England captain Harry Kane during a training session at Al Wakrah SC Stadium in Doha on Nov 18. PHOTO: AFP

The main message from those who are following England at the World Cup in Qatar is that it’s hot. Very hot.

And if not unbearable, then very possibly oppressive. After barely a week of acclimatisation, that presents a problem for Gareth Southgate’s men who played Premier League football less than 10 days ago amid squally showers and a biting autumnal wind. 

Much of the same goes for most of the World Cup’s European contingent, of course. So that excuse, which was floated when England wilted eight years ago in Brazil, will provide little protection should the Three Lions fail to live up to expectations. 

Just what are those expectations? The lack of the usual three- or four-week build-up to a major tournament means very little pressure or hype has built up.

A group that reached the semis four years ago and lost the European Championship final in 2021 have not lost any of their leading players, though, when facing Iran at the Khalifa International Stadium at 9pm (Singapore time) on Monday.

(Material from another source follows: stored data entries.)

/-- The H-cell registers of an instance. -/
def Image.cellAgrees (i : Image) (r : InstRec) : Bool :=
  let d := fdie r.fdie
  let sel (k : Nat) : Nat := let t := r.tslot.getD k 0xFF; if t < 64 then t + 128 else 0
  let tsel (k : Nat) : Nat := sel k + 2 ^ 8 * sel (k + 1) + 2 ^ 16 * sel (k + 2) + 2 ^ 24 * sel (k + 3)
  i.word .HC_HCFG d r.cell == r.code + 2 ^ 8 * r.rank + 2 ^ 12 + 2 ^ 16 * r.opt && i.word .HC_PAR0 d r.cell == r.par0 &&
    i.word .HC_PAR1 d r.cell == r.par1 && i.word .HC_PAR2 d r.cell == r.par2 && i.word .HC_PAR3 d r.cell == r.par3 &&
    i.word .HC_TSEL0 d r.cell == tsel 0 && i.word .HC_TSEL1 d r.cell == tsel 4 && i.fld F.HC_HIID_IID d r.cell == r.iid &&
    (match r.rst with
      | none => i.fld F.HC_RST_USE d r.cell == 0
      | some l => i.fld F.HC_RST_USE d r.cell == 1 && (i.srcOf r l == some (i.fld F.HC_RST_SRC d r.cell))) &&
    (List.range 16).all fun j => (i.rowTerm r.fdie r.cell j).all fun l => !srcRefused l.2

/-- The zone entry of the H-bus for a ZONE_OUT, on every die (R26, R174). -/
def State.zoneAgrees (s : State) (i : Image) (r : InstRec) : Bool :=
  r.code != 0x15 || s.fds.all fun fd =>
    i.fld F.HBOWN_USE (fdie fd) (256 + r.par0) == 1 && i.fld F.HBOWN_WDIE (fdie fd) (256 + r.par0) == r.fdie &&
      i.fld F.HBOWN_SRC (fdie fd) (256 + r.par0) == 4 * r.cell

/-- Check 10. -/
def State.imgChannelsOk (s : State) (i : Image) : Bool :=
  (i.insts.all fun r => i.cellAgrees r && i.linkAgrees r 0 r.lnk0 && i.linkAgrees r 1 r.lnk1 && s.zoneAgrees i r) &&
    (s.fds.all fun fd =>
      ((List.range 144).countP fun c => i.fld F.HC_HCFG_ACTIVE (fdie fd) c == 1) == i.insts.countP fun r => r.fdie == fd) &&
    s.fds.all fun fd => (List.range 320).all fun n => i.word .HBOWN (fdie fd) n == i.word .HBOWN 2 n

/-- Whether a record of the image names a lane: an instance's, or one of the lane's registers. -/
def Image.namesLane (i : Image) : Bool :=
  !i.insts.isEmpty || i.recs.any fun r =>
    match findReg r.die r.off with
    | some (.LANE_LCTL, _) | some (.LANE_LWCET, _) => decide (r.die < 2)
    | _ => false

/-- Check 4: ROMREL is that of every lane that a record names. -/
def State.imgRomOk (s : State) (i : Image) : Bool := !i.namesLane || decide (i.romrel = Config.romRel s.rev.code % 256)

/-- The checks of R331 in order. -/
def State.imageOk (s : State) (bs : List Byte) : Bool :=
  let i := parseImage bs
  s.imgHeaderOk bs && s.imgPlacesOk bs && imgCrcsOk bs && s.imgRomOk i && s.imgFormatsOk bs &&
    s.imgCapacityOk i && s.imgParamsOk i && s.imgNetworkOk i && s.imgAgreeOk i && s.imgChannelsOk i

/-! ### The signature (R330) and the flash slots (R335 to R337) -/

/-- The image signature (R330), its ECDSA check left out where the digest is `known`. -/
def State.imageSignedBut (s : State) (known : Bool) (bs : List Byte) : Bool :=
  let b := bs.drop (bs.length - 132)
  decide (fieldAt b 1 3 = 0) && decide (fieldAt b 0 1 < 16) && s.sigOkBut known (keySlot (fieldAt b 0 1)) ((b.drop 4).take 64) (sha256 (bs.take (bs.length - 132))) (b.drop 68)

/-- The image signature (R330). -/
def State.imageSigned (s : State) (bs : List Byte) : Bool := s.imageSignedBut false bs

/-- Where image slot `k` and its two records lie. -/
def imgSlot (k : Nat) : Nat := 0x200000 + 0x100000 * k
def imgRecord (k : Nat) : Nat := 0x400000 + 0x1000 * k
def comRecord (k : Nat) : Nat := 0x400800 + 0x1000 * k

/-- An image record or a commission record of R336 over an image digest, with the free value spent on its MAC where no key
is loaded. -/
def State.macRecord (s : State) (magic gen imgid imgver last hash : Nat) : List Byte :=
  let h := leBytes 4 magic ++ leBytes 4 gen ++ leBytes 4 imgid ++ leBytes 4 imgver ++ leBytes 4 last ++ leBytes 12 0
  h ++ s.macBytes (h ++ beBytes 32 hash)

/-- "CVIR" and "CVCM". -/
abbrev magicCvir : Nat := 0x52495643
abbrev magicCvcm : Nat := 0x4D435643

/-- The image of a slot as its record declares its length. -/
def State.slotImage (s : State) (k : Nat) : List Byte := s.flashBytes (imgSlot k) (min 0x100000 (fieldAt (s.flashBytes (imgRecord k) 64) 16 4))

/-- Whether an image record verifies over its slot (R336), with GEN not 0. -/
def State.recordOk (s : State) (k : Nat) : Bool :=
  let r := s.flashBytes (imgRecord k) 64
  let bs := s.slotImage k
  s.flag F.SYSCTL_VSTAT_LOADED 0 0 && decide (fieldAt r 0 4 = magicCvir) && decide (fieldAt r 4 4 ≠ 0) &&
    r == s.macRecord magicCvir (fieldAt r 4 4) (parseImage bs).imgid (parseImage bs).imgver bs.length (sha256 bs)

/-- Whether the slot's commission record verifies and names the same GEN and IMGVER (R337). -/
def State.slotCommissioned (s : State) (k : Nat) : Bool :=
  let r := s.flashBytes (comRecord k) 64
  let bs := s.slotImage k
  s.flag F.SYSCTL_VSTAT_LOADED 0 0 &&
    r == s.macRecord magicCvcm (fieldAt (s.flashBytes (imgRecord k) 64) 4 4) (parseImage bs).imgid (parseImage bs).imgver
      (fieldAt r 16 4) (sha256 bs)

/-! ### An image put into service outside Run (R337, R440) -/

/-- The registers of every logic die, and the lanes' work, follow the running image. -/
def State.loadLogic (s : State) : State :=
  s.each s.lds fun s ld => (s.loadRecs s.image.img.recs ld).setRuns ld

/-- Field dies that can be loaded now. -/
def State.loadable (s : State) : List Nat :=
  s.fds.filter fun fd => (s.field fd).power && !(s.field fd).fbist && !s.fenced U.field (fdie fd) 0

/-- Whether the lane that LMAP names may carry logical lane `n`: not fenced, its patch sets of one identity (R143), and named by no
other logical lane in use. -/
def State.lanePlaced (s : State) (ld n : Nat) : Bool :=
  let l := s.phys ld n
  !s.fenced U.lane ld l && s.idsEqual ld l && (List.range 8).all fun m => decide (m = n) || !s.logicalUsed ld m || decide (s.phys ld m ≠ l)

/-- Logical lanes whose lane may not carry them go to spare lanes; those that find none wait, their instances fenced (R365, R440). A
logical lane that is not in use is moved off a retired lane, onto the lowest lane that is not (R415; log entry 138). -/
def State.placeLanes (s : State) (ld : Nat) : State :=
  let s1 := s.each ((List.range 8).filter fun n => s.logicalUsed ld n) fun s n =>
    s.on (!s.lanePlaced ld n) fun s =>
      match s.lowestSpare ld with
      | some l => s.remap ld n l
      | none => s.each (s.logicalInsts ld n) fun s r => s.fenceInst ld r.iid 0x08
  s1.each ((List.range 8).filter fun n => !s1.logicalUsed ld n && s1.retired ld (s1.phys ld n)) fun s n =>
    match (List.range 8).find? fun l => !s.retired ld l with
    | some l => s.put (fldLmap n) ld 0 l
    | none => s

/-- Ring admission starts (R440). -/
def State.startUp (s : State) : State := s.each s.lds fun s ld => s.ringConf ld

/-- An image is the running one, with every record of the logic dies written (R334). -/
def State.adoptLogic (s : State) (i : RunImage) : State :=
  let s1 : State := { s with image := i, part := { s.part with noconfig := false } }
  (s1.each s1.lds fun s ld => s.placeLanes ld).loadLogic

/-- An image is put into service outside Run. -/
def State.adoptImage (s : State) (i : RunImage) : State :=
  let s1 := s.adoptLogic i
  (s1.each s1.loadable fun s fd => s.loadField fd).startUp

/-! ### What a commit compares with the running image (R333, R334, R367) -/

/-- Whether the image's identity and version may replace the running one. -/
def State.versionOk (s : State) (i : Image) : Bool :=
  !s.image.loaded || decide (i.imgid ≠ s.image.img.imgid) || decide (s.image.img.imgver < i.imgver)

/-- Whether some start record differs from the running value. -/
def State.startDiffers (s : State) (i : Image) : Bool :=
  i.recs.any fun x => startRec x.die x.off &&
    match findReg x.die x.off with
    | some (r, n) => r.fields.any fun f => f.acc == .rwl && bitsOf x.val f.lo f.w != s.get f x.die n
    | none => false

/-- The register records of an instance's terminals and H-cell. -/
def Image.unitRecs (i : Image) (r : InstRec) : List (Option Nat) :=
  let d := fdie r.fdie
  (r.tslot.filter fun t => t < 64).flatMap (fun t =>
    [i.recVal .TERM_CFG d t, i.recVal .TERM_OUTCFG d t, i.recVal .TERM_PULSECFG d t, i.recVal .TP_CODE d t]) ++
    (hcRegs.map fun g => i.recVal g d r.cell) ++ (List.range 96).map fun w => i.recVal .LMR d (96 * r.cell + w)

/-- The changed, new and removed instances between two images. -/
def changedInsts (old new_ : Image) : List Nat :=
  let differs (r : InstRec) : Bool :=
    match new_.insts.find? fun q => q.iid == r.iid with
    | some q => q != r || old.unitRecs r != new_.unitRecs q
    | none => true
  ((old.insts.filter differs).map InstRec.iid) ++
    (new_.insts.filter fun q => !old.insts.any fun r => r.iid == q.iid).map InstRec.iid

end Sys2Proof.Machine
end

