-- ==== Sys2Proof/Machine/Sieve.lean ====
section
/-!
DEFINITION. The sieve's exchange, comparison and fences (R179 to R187).
-/

namespace Sys2Proof.Machine

/-! ### The two sides -/

/-- The instances that a die pairs: those whose P entry it carries, or whose H-cell it holds. -/
def State.paired (s : State) (die : Nat) : List InstRec :=
  s.image.img.insts.filter fun r => if die < 2 then s.dieOf r == die else r.fdie == die - 2

/-- The die that holds the other side of an instance. -/
def State.partner (s : State) (die : Nat) (r : InstRec) : Nat := if die < 2 then fdie r.fdie else s.dieOf r

/-- A die's side of the sieve for an instance. -/
def State.sieveOf (s : State) (die : Nat) (r : InstRec) : SieveSt :=
  if die < 2 then s.svP die r.iid else s.svH (die - 2) (s.cellOf r)

def State.setSieve (s : State) (die : Nat) (r : InstRec) (v : SieveSt) : State :=
  if die < 2 then s.setSvP die r.iid v else s.setSvH (die - 2) (s.cellOf r) v

/-- The index of an instance in a die's DCNT words (R187). -/
def State.sieveIdx (s : State) (die : Nat) (r : InstRec) : Nat := if die < 2 then r.iid else s.cellOf r

/-- Whether a die's side holds an instance fenced. -/
def State.sideFenced (s : State) (die : Nat) (r : InstRec) : Bool :=
  if die < 2 then s.instFencedP r.iid else s.instFencedH r.iid

/-- The instances that a die compares now: admitted, with a full window behind them. -/
def State.compared (s : State) (die : Nat) : List InstRec :=
  (s.paired die).filter fun r => !s.sideFenced die r && (s.sieveOf die r).lastOk

/-- Whether a window has just ended on a die. -/
def State.windowEnded (s : State) (die : Nat) : Bool := decide ((s.svDie die).ended = s.tickOf die + 1)

/-! ### The exchange (R181) -/

/-- The field die number of a record between two dies. -/
def recordDie (a b : Nat) : Nat := if a < 2 then b - 2 else a - 2

/-- The record that a die sends to a partner die. -/
def State.sieveRecord (s : State) (die other : Nat) : List Byte :=
  let rs := (s.compared die).filter fun r => s.partner die r == other
  let body := leBytes 2 (s.svDie die).start ++ leBytes 1 (recordDie die other) ++ leBytes 1 rs.length ++
    rs.flatMap fun r => leBytes 2 r.iid ++ leBytes 4 (s.sieveOf die r).last
  body ++ leBytes 2 (crc16 body)

/-- The partner dies of a die. -/
def State.partners (s : State) (die : Nat) : List Nat := s.dies.filter fun d => (s.paired die).any fun r => s.partner die r == d

/-- A die starts its exchange: one record for each partner die, which is also the command's result. -/
def State.sieveSend (s : State) (die : Nat) : State :=
  let rs := (s.partners die).map fun d => (d, s.sieveRecord die d)
  ((s.on (decide (die < 2)) fun s => s.reachPoint die 10).setSvDie die { s.svDie die with out := rs }).give
    (rs.flatMap fun r => r.2.map BitVec.toNat)

/-- The meaning of SIEVE_EXCHANGE_START. -/
def execSieveExchangeStart (die : Nat) (s : State) : Answer :=
  s.answer (s.hasDie die) (s.windowEnded die) (s.sieveSend die)

/-- The signature that a record holds for an instance, in its records from place `k` on. -/
def recordSig (rec_ : List Byte) (iid : Nat) : Option Nat :=
  ((List.range (fieldAt rec_ 3 1)).find? fun i => fieldAt rec_ (4 + 6 * i) 2 % 1024 == iid).map fun i =>
    fieldAt rec_ (6 + 6 * i) 4

/-- Whether a record's length and CRC hold (R181). -/
def recGood (rec_ : List Byte) : Bool :=
  let n := fieldAt rec_ 3 1
  decide (rec_.length = 6 + 6 * n) && decide (crc16 (rec_.take (4 + 6 * n)) = fieldAt rec_ (4 + 6 * n) 2)

/-- The record that arrives at a die from its partner `src`: what the partner sent in this tick, or nothing. -/
def State.recordIn (s : State) (die src : Nat) (x : Transit) : Option (List Byte) :=
  match (s.svDie src).out.lookup die with
  | some b => if x.complete && recGood (x.pass b) then some (x.pass b) else none
  | none => none

/-- The record of a partner die; one whose checks fail is absent. -/
def State.sieveReceive (s : State) (die src : Nat) (x : Transit) : State :=
  match s.recordIn die src x with
  | some b =>
    let s1 := s.setSvDie die { s.svDie die with got := src :: (s.svDie die).got }
    s1.each ((s1.paired die).filter fun r => s1.partner die r == src) fun s r =>
      s.setSieve die r { s.sieveOf die r with other := recordSig b r.iid }
  | none => s

/-- Whether the link between a logic die and a field die carries messages. -/
def State.bridgeUp (s : State) (a b : Nat) : Bool :=
  if a < 2 then !s.fenced U.link a (b - 2) else !s.fenced U.link b (a - 2)

/-- The meaning of SIEVE_RECORD_RECEIVED. -/
def execSieveRecordReceived (die src : Nat) (x : Transit) (s : State) : Answer :=
  s.answer (s.hasDie die && s.hasDie src && (decide (die < 2) != decide (src < 2))) (s.bridgeUp die src)
    (s.sieveReceive die src x)

/-! ### The comparison (R182) -/

/-- The sieve registers of a die: logic or field. -/
def sieveFld (die : Nat) (p h : Fld) : Fld := if die < 2 then p else h

/-- The record of an instance fenced by the sieve (R187). -/
def State.sieveLast (s : State) (die : Nat) (r : InstRec) : State :=
  let x := s.sieveOf die r
  let g (p h : Fld) := sieveFld die p h
  let s1 := ((s.put (g F.SIEVEP_SLAST_IID F.SIEVEH_SLAST_IID) die 0 r.iid).put (g F.SIEVEP_SLAST_CELL F.SIEVEH_SLAST_CELL) die 0
    (s.cellOf r)).put (g F.SIEVEP_SLAST_FDIE F.SIEVEH_SLAST_FDIE) die 0 r.fdie
  let s2 := (s1.put (g F.SIEVEP_SLAST_VALID F.SIEVEH_SLAST_VALID) die 0 1).put (g F.SIEVEP_SLOCAL_SIG F.SIEVEH_SLOCAL_SIG) die 0
    x.last
  (s2.put (g F.SIEVEP_SOTHER_SIG F.SIEVEH_SOTHER_SIG) die 0 (x.other.getD 0)).count (g F.SIEVEP_SCNT_SFENCE F.SIEVEH_SCNT_SFENCE)
    die 0

/-- One side fences an instance (R182, R183). -/
def State.sieveFence (s : State) (die : Nat) (r : InstRec) : State :=
  ((s.logFence die U.inst r.iid 6).fenceOn U.inst (if die < 2 then 0 else 1) r.iid 6).sieveLast die r

/-- The comparison of one instance. -/
def State.compareInst (s : State) (die : Nat) (r : InstRec) : State :=
  let x := s.sieveOf die r
  let n := s.sieveIdx die r
  if x.other = some x.last then s.setDcnt die n 0
  else
    let c := min 3 (s.dcnt die n + 1)
    let s1 := (s.setDcnt die n c).count (sieveFld die F.SIEVEP_SCNT_DISWIN F.SIEVEH_SCNT_DISWIN) die 0
    s1.on (decide (3 ≤ c)) fun s => s.sieveFence die r

/-- The comparison at the 30 % point. -/
def State.sieveCompare (s : State) (die : Nat) : State :=
  let rs := s.compared die
  let bad := rs.countP fun r => (s.sieveOf die r).other != some (s.sieveOf die r).last
  let absent := (s.partners die).any fun d => !(s.svDie die).got.contains d
  let g (p h : Fld) := sieveFld die p h
  let s1 := ((s.put (g F.SIEVEP_SSTAT_WSTART F.SIEVEH_SSTAT_WSTART) die 0 (s.svDie die).start).put
    (g F.SIEVEP_SSTAT_NDIS F.SIEVEH_SSTAT_NDIS) die 0 (min bad 255)).putB (g F.SIEVEP_SSTAT_XABS F.SIEVEH_SSTAT_XABS) die 0 absent
  (s1.on (decide (die < 2)) fun s => s.reachPoint die 30).each rs fun s r => s.compareInst die r

/-- The meaning of SIEVE_COMPARE. -/
def execSieveCompare (die : Nat) (s : State) : Answer :=
  s.answer (s.hasDie die) (s.windowEnded die) (s.sieveCompare die)

/-! ### The fence message (R183) -/

/-- The side of an instance that a die holds: 0 channel P, 1 channel H. -/
def sideOf (die : Nat) : Nat := if die < 2 then 0 else 1

/-- Whether the message of the partner's fence is under way to a die; the bridge link of the two dies carries it (R348). -/
def State.sieveMessageDue (s : State) (die iid : Nat) : Bool :=
  s.fenced U.inst (1 - sideOf die) iid && !s.fenced U.inst (sideOf die) iid &&
    (s.paired die).any fun r => r.iid == iid && !s.fenced U.link (s.dieOf r) r.fdie

/-- The meaning of SIEVE_FENCE_MESSAGE: the partner fences the instance on receipt. -/
def execSieveFenceMessage (die iid : Nat) (s : State) : Answer :=
  s.answer (s.hasDie die) (s.sieveMessageDue die iid)
    (s.fenceOn U.inst (sideOf die) iid (s.fence U.inst (1 - sideOf die) iid).reason)

end Sys2Proof.Machine
end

But the key question is who Southgate will pick in defence. 

Kyle Walker, whose speed and athleticism make him indispensable as the right side of a defensive trio, is still to recover from a shoulder injury. It is hoped the Manchester City man can play his part later in the tournament.

The selection or not of Harry Maguire is key, and a test of Southgate’s loyalty to those who served him in the last two tournaments. The Manchester United player is a reserve at his club, having made a disastrous start under Erik ten Hag.

Southgate would love to have the steady rock Maguire was in Russia and at the Euro, someone whose passing from defence added fluidity to the attack.

Does that player still exist? Or will the mistake-prone Maguire of recent times, someone who wears his personal disappointments heavily, reappear? 

Iran under Carlos Queiroz, the wily, former Manchester United assistant manager, are expected to be defensive.

As ever, England’s scoring burden will be on captain Harry Kane. The Tottenham Hotspur striker has been in decent scoring form, racking up seven goals in his last 13 matches, despite his club manager Antonio Conte saying that he was tired.

Who plays off Kane is another question of Southgate’s loyalty. Raheem Sterling was superb at the Euro, but his move to Chelsea is yet to be a success.

Mason Mount in midfield is another Euro hero struggling amid the Blues’ slump, while England are yet to see the best of Phil Foden, a leading man at City.

Jude Bellingham seems likely to start and can be one of the breakout stars of the tournament. There is much optimism in the 19-year-old, a midfielder who can carry the ball, score goals and also do the dirty work.

The Borussia Dortmund captain adds freshness and dimension to a team who usually reflect Southgate’s innate, careful conservatism, a formula delivering successes that gives England plenty to live up to in Qatar.

Iran represent the first chance to gauge the temperature of their challenge for the World Cup.